Brief: Please quote exactly the lines below from the line containing "s => .next s" to the line containing "else ((s.cle cmd).ales", both lines included, and nothing else.

Raw data:

-- ==== Sys2Proof/WellFormed.lean ====
section
/-! DEFINITION. Which instruction terms stand for a legal request: the values that opcode_table.json's
`reserved_values` exclude (30_encoding.md R93, R96). Every other field of an instruction is legal at every value of its
type. -/

namespace Sys2Proof

/-- The value 3 of a two-bit `MODE` field is reserved (30_encoding.md R93). -/
def modeLegal (mode : BitVec 2) : Bool := mode != 3#2

/-- A term is well formed when its `MODE` field, if it has one of two bits, is not the reserved value. -/
def Instr.wellFormed : Instr → Bool
  | .nandCtrl _ mode => modeLegal mode
  | .partErase _ mode => modeLegal mode
  | .partEraseall _ mode => modeLegal mode
  | .eccCalc | .eccCorrect | .eccPopcnt _ | .crc16 | .onfiCheck | .nandSelect | .nandWait | .nandCmd _ _ _
  | .nandRd8 | .nandRd16 | .nandRdbuf | .nandWrbuf | .nandReset | .nandReadid _ | .nandStatus | .nandGetfeat _
  | .nandSetfeat _ | .detect | .onfiDetect | .pageRead _ | .pageWrite _ | .pageReadoob | .pageMarkbad
  | .blockErase | .oobCopy _ | .oobFill _ | .devIsvalid | .devMarkbad | .lockObtain | .lockRelease
  | .partCreate _ _ | .partRead _ | .partWrite _ | .partReadoob _ _ | .partWriteoob _ _ | .partIsvalid _
  | .partMarkbad _ | .cmdRead0 | .cmdRead1 | .cmdPageprog | .cmdReadstart | .cmdReadoob | .cmdErase1 | .cmdStatus
  | .cmdSeqin | .cmdReadid | .cmdErase2 | .cmdParam | .cmdGetfeat | .cmdSetfeat | .cmdReset => true

end Sys2Proof
end

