-- ==== Sys2Proof/Machine/Ops.lean ====
section
/-! DEFINITION. The named operations over registers, buffers and the bus that the meanings of the instructions share:
how an operation runs and ends, the busy-wait, the `command` function, the lock, guards, the OOB scratch buffer. -/

namespace Sys2Proof.Machine

/-! ## How an operation runs -/

/-- What running a part of an operation comes to. -/
inductive Ret (α : Type) where
  /-- it went on, with a value and the state it left -/
  | val (a : α) (s : State)
  /-- the operation never ends: this is the state it stays in (60_exceptions.md R337) -/
  | hang (s : State)
  /-- the model stops with a fault -/
  | fault (r : Fault)
  /-- the model stops with a refusal -/
  | refuse (r : Refusal)

/-- Run one part after another (48_common_semantics.md R321). -/
def Ret.bind {α β : Type} (r : Ret α) (f : α → State → Ret β) : Ret β :=
  match r with
  | .val a s => f a s
  | .hang s => .hang s
  | .fault e => .fault e
  | .refuse e => .refuse e

/-! ## Register updates -/

def State.setBus (s : State) (b : Bus) : State := { s with bus := b }
def State.setRes (s : State) (v : Addr) : State := { s with res := v }
def State.setPhase (s : State) (p : Phase) : State := { s with phase := p }
def State.setLock (s : State) (l : Bool) : State := { s with lock := l }
def State.setDbuf (s : State) (m : Memory) : State := { s with dbuf := m }
def State.setObuf (s : State) (m : Memory) : State := { s with obuf := m }
def State.setOobs (s : State) (m : Memory) : State := { s with oobs := m }
def State.setEccCa (s : State) (t : Triple) : State := { s with eccCa := t }
def State.setEccRd (s : State) (t : Triple) : State := { s with eccRd := t }
def State.setAcc (s : State) (a : EccAcc) : State := { s with acc := a }

/-- Both `CRC` and its readable copy `CRC_OUT` (10_state.md R24, R43). -/
def State.setCrc (s : State) (c : BitVec 16) : State := { s with crc := c, crcOut := c }

/-- The end of an operation, BED-CORE's only "trap entry" (60_exceptions.md R335): `STATUS <- code`, `PHASE <- IDLE`;
nothing is saved and no vector is used. "Trap return" is the host's next request (R336). -/
def State.endOp (s : State) (st : Status) : State := { s with status := st, phase := .idle }

/-- The outcome of a whole operation: its status is written once, at its end (10_state.md R21); one that never ends
leaves the state it stays in and writes no status. -/
def Ret.finish (r : Ret Status) : Host.Outcome State Fault Refusal :=
  match r with
  | .val st s => .next (s.endOp st)
  | .hang s => .next s
  | .fault e => .fault e
  | .refuse e => .refused e

/-- The end of an illegal request: OP_NOT_SUPPORTED and nothing else (30_encoding.md R96). -/
def illegalRequest (s : State) : Host.Outcome State Fault Refusal := .next (s.endOp .opNotSupported)

/-! ## Bus parts of an operation -/

/-- `Sel(c); CUR_CHIP <- c` (42_nand_protocol.md R170). -/
def State.selectChip (s : State) (c : Byte) : State := { s.setBus (s.bus.sel c) with curChip := c }

/-- `select(a)`: select the chip of a device address (46_partition_ops.md R294). -/
def State.select (s : State) (a : Nat) : State := s.selectChip (BitVec.ofNat 8 (s.geo.chipOf a))

/-- The busy-wait (42_nand_protocol.md R172): a chip that never becomes ready leaves `PHASE = WAIT_RDY` for ever. -/
def waitReady (s : State) : Ret Unit :=
  if s.bus.neverReady then .hang ((s.setBus (s.bus.log .notReady)).setPhase .waitRdy)
  else .val () (s.setBus s.bus.waited)

/-- The small-page area pointer before SEQIN: the pointer command and the column that is left
(42_nand_protocol.md R176, 92_eei_decisions.md D34). -/
def areaPointer (pageSize : Nat) (bus16 : Bool) (col : Nat) : Cmd × Nat :=
  if pageSize ≤ col then (.readoob, col - pageSize)
  else if bus16 = true ∨ col < 256 then (.read0, col)
  else (.read1, col - 256)

/-- The address bytes of a command: column bytes, then row bytes or the single byte (30_encoding.md R101 to R103). -/
def commandAddress (s : State) (variant : Variant) (cmd : Cmd) (rb col : Option Nat) : List Byte :=
  (match col with
    | some k => columnBytes variant s.conf.bus16 k
    | none => []) ++ rbBytes cmd s.geo.row3 rb

/-- The bus after `Ctl(c, CLE)`. -/
def State.cle (s : State) (c : Cmd) : Bus := s.bus.cle s.par.cmds c

/-- The bus events of the small-page method `cmd_sp`, without its wait (42_nand_protocol.md R176). -/
def cmdSmall (s : State) (cmd : Cmd) (rb col : Option Nat) : Bus :=
  match col with
  | some k =>
    if cmd = .seqin then
      let (ptr, k') := areaPointer s.geo.pageSize.toNat s.conf.bus16 k
      (((s.cle ptr).cle s.par.cmds cmd).ales (commandAddress s .small cmd rb (some k'))).idleLatch
    else ((s.cle cmd).ales (commandAddress s .small cmd rb (some k))).idleLatch
  | none => ((s.cle cmd).ales (commandAddress s .small cmd rb none)).idleLatch

/-- The large-page redirect of "read OOB" into "read page at column = page_size + oob_offset"
(42_nand_protocol.md R177). -/
def redirectOob (s : State) (cmd : Cmd) (col : Option Nat) : Cmd × Option Nat :=
  if cmd = .readoob then (.read0, some (col.getD 0 + s.geo.pageSize.toNat)) else (cmd, col)

/-- The bus events of the large-page method `cmd_lp` after its redirect, without its wait (42_nand_protocol.md R177). -/
def cmdLarge (s : State) (cmd : Cmd) (rb col : Option Nat) : Bus :=
  let b := ((s.cle cmd).ales (commandAddress s .large cmd rb col)).idleLatch
  if cmd = .read0 then (b.cle s.par.cmds .readstart).idleLatch else b

/-- `command(cmd, row_or_byte, column)` by the selected method (42_nand_protocol.md R173, R175 to R177). -/
def command (s : State) (cmd : Cmd) (rb col : Option Nat) : Ret Unit :=
  match s.variant with
  | .small =>
    if waits cmd then waitReady (s.setBus (cmdSmall s cmd rb col))
    else .val () (s.setBus (cmdSmall s cmd rb col))
  | .large =>
    let (cmd', col') := redirectOob s cmd col
    if waits cmd' then waitReady (s.setBus (cmdLarge s cmd' rb col'))
    else .val () (s.setBus (cmdLarge s cmd' rb col'))

/-- One `Rd8()` (42_nand_protocol.md R181). -/
def State.rd8 (s : State) : Byte × State := ((s.bus.rd8).1, s.setBus (s.bus.rd8).2)

/-- `n` times `Rd8()`. -/
def State.rd8s (s : State) (n : Nat) : List Byte × State := ((s.bus.rd8s n).1, s.setBus (s.bus.rd8s n).2)

/-- `RdBuf(n)`. -/
def State.rdBuf (s : State) (n : Nat) : List Byte × State := ((s.bus.rdBuf n).1, s.setBus (s.bus.rdBuf n).2)

/-- `WrBuf(bytes)`. -/
def State.wrBuf (s : State) (bytes : List Byte) : State := s.setBus (s.bus.wrBuf bytes)

/-- The READID sequence with `n` data-out bytes (42_nand_protocol.md R185, 43_detection.md `readid8`). -/
def readIdBytes (s : State) (a : Byte) (n : Nat) : Ret (List Byte) :=
  (command s .readid (some a.toNat) none).bind fun _ s => .val (s.rd8s n).1 (s.rd8s n).2

/-- The read-status sequence; `RES` takes the status byte (42_nand_protocol.md R186). -/
def readStatus (s : State) : Ret Byte :=
  (command s .status none none).bind fun _ s => .val s.rd8.1 (s.rd8.2.setRes (s.rd8.1.setWidth 64))

/-- The confirm of a program or erase: confirm byte, wait, read status; the fail bit gives `failure`
(44_page_ops.md R243, R244, R247). -/
def confirm (s : State) (cmd : Cmd) (failure : Status) : Ret Status :=
  (command s cmd none none).bind fun _ s =>
    (waitReady s).bind fun _ s =>
      (readStatus s).bind fun b s => .val (if failBit s.par b then failure else .success) s

/-! ## Guards -/

/-- Does a window of `n` bytes at `off` fit `DBUF` (92_eei_decisions.md D9)? -/
def State.dbufFits (s : State) (off n : Nat) : Bool := decide (off + n ≤ s.par.maxPage)

/-- Does the OOB area of a page fit `OOBS` (92_eei_decisions.md D9)? -/
def State.oobFits (s : State) : Bool := decide (s.geo.oobSize.toNat ≤ s.par.maxOob)

/-- Does a page with its OOB area fit `DBUF` and `OOBS` (92_eei_decisions.md D9)? -/
def State.pageFits (s : State) : Bool := s.dbufFits 0 s.geo.pageSize.toNat && s.oobFits

/-- Do the OOB area and its marker byte fit `OOBS` (92_eei_decisions.md D9)? -/
def State.markerFits (s : State) : Bool := s.oobFits && decide (s.bbmPos.toNat < s.par.maxOob)

/-- Do the bytes of an OOB request fit `OBUF`, and their places `OOBS` (92_eei_decisions.md D9)? -/
def State.requestFits (s : State) (mode : OobMode) (off size : Nat) : Bool :=
  decide (size ≤ s.par.maxOob) && (s.oobPositions mode off size).all fun x => decide (x < s.par.maxOob)

/-- `if DETECTED == 0: raise NO_DEVICE` (10_state.md R26); then INVALID_ADDRESS when the operation's buffer windows do not
fit (92_eei_decisions.md D9; log 29), before any bus event or buffer access. -/
def withDevice (s : State) (fits : Bool) (k : Ret Status) : Ret Status :=
  if s.detected then if fits then k else .val .invalidAddress s
  else .val .noDevice s

/-! ## The lock (46_partition_ops.md R280 to R282) -/

/-- `acquire()`: test and set in one step; a held lock stalls the operation. -/
def acquire (s : State) : Ret Unit := if s.lock then .hang (s.setPhase .stallLock) else .val () (s.setLock true)

/-- Take the lock, run one sequence, release it whatever its status. -/
def locked (s : State) (body : State → Ret Status) : Ret Status :=
  (acquire s).bind fun _ s => (body s).bind fun st s => .val st (s.setLock false)

/-! ## The OOB scratch buffer (45_oob_badblock.md) -/

/-- `OOBS[0 .. OOB_SIZE-1] <- 0xFF`. -/
def State.blankOobs (s : State) : State := s.setOobs (s.oobs.clearRange 0 s.geo.oobSize.toNat)

/-- May a request be placed: RAW, empty, or through well-formed tables (93_implementation_defined.md U17; log 12)? -/
def State.placeable (s : State) (mode : OobMode) (size : Nat) : Bool :=
  mode == .raw || size == 0 || tablesWellFormed s.freeTab s.eccTab s.geo.oobSize.toNat

/-- `copy_oob`: gather the request's bytes from `OOBS` into `OBUF` (45_oob_badblock.md R262). -/
def gatherOob (s : State) (mode : OobMode) (off size : Nat) : Ret Status :=
  if s.placeable mode size then
    .val .success (s.setObuf (s.obuf.writeBytes 0 ((s.oobPositions mode off size).map s.oobs.read)))
  else .refuse .rangeTableIllFormed

/-- `fill_oob`: blank `OOBS`, then scatter the request's bytes from `OBUF` (45_oob_badblock.md R263). -/
def scatterOob (s : State) (mode : OobMode) (off size : Nat) : Ret Status :=
  if s.placeable mode size then
    .val .success (s.blankOobs.setOobs
      (s.blankOobs.oobs.scatter ((s.oobPositions mode off size).zip (s.obuf.readBytes 0 size))))
  else .refuse .rangeTableIllFormed

end Sys2Proof.Machine
end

Written answer:
  | .hang s => .next s
  | .fault e => .fault e
  | .refuse e => .refused e

/-- The end of an illegal request: OP_NOT_SUPPORTED and nothing else (30_encoding.md R96). -/
def illegalRequest (s : State) : Host.Outcome State Fault Refusal := .next (s.endOp .opNotSupported)

/-! ## Bus parts of an operation -/

/-- `Sel(c); CUR_CHIP <- c` (42_nand_protocol.md R170). -/
def State.selectChip (s : State) (c : Byte) : State := { s.setBus (s.bus.sel c) with curChip := c }

/-- `select(a)`: select the chip of a device address (46_partition_ops.md R294). -/
def State.select (s : State) (a : Nat) : State := s.selectChip (BitVec.ofNat 8 (s.geo.chipOf a))

/-- The busy-wait (42_nand_protocol.md R172): a chip that never becomes ready leaves `PHASE = WAIT_RDY` for ever. -/
def waitReady (s : State) : Ret Unit :=
  if s.bus.neverReady then .hang ((s.setBus (s.bus.log .notReady)).setPhase .waitRdy)
  else .val () (s.setBus s.bus.waited)

/-- The small-page area pointer before SEQIN: the pointer command and the column that is left
(42_nand_protocol.md R176, 92_eei_decisions.md D34). -/
def areaPointer (pageSize : Nat) (bus16 : Bool) (col : Nat) : Cmd × Nat :=
  if pageSize ≤ col then (.readoob, col - pageSize)
  else if bus16 = true ∨ col < 256 then (.read0, col)
  else (.read1, col - 256)

/-- The address bytes of a command: column bytes, then row bytes or the single byte (30_encoding.md R101 to R103). -/
def commandAddress (s : State) (variant : Variant) (cmd : Cmd) (rb col : Option Nat) : List Byte :=
  (match col with
    | some k => columnBytes variant s.conf.bus16 k
    | none => []) ++ rbBytes cmd s.geo.row3 rb

/-- The bus after `Ctl(c, CLE)`. -/
def State.cle (s : State) (c : Cmd) : Bus := s.bus.cle s.par.cmds c

/-- The bus events of the small-page method `cmd_sp`, without its wait (42_nand_protocol.md R176). -/
def cmdSmall (s : State) (cmd : Cmd) (rb col : Option Nat) : Bus :=
  match col with
  | some k =>
    if cmd = .seqin then
      let (ptr, k') := areaPointer s.geo.pageSize.toNat s.conf.bus16 k
      (((s.cle ptr).cle s.par.cmds cmd).ales (commandAddress s .small cmd rb (some k'))).idleLatch
    else ((s.cle cmd).ales (commandAddress s .small cmd rb (some k))).idleLatch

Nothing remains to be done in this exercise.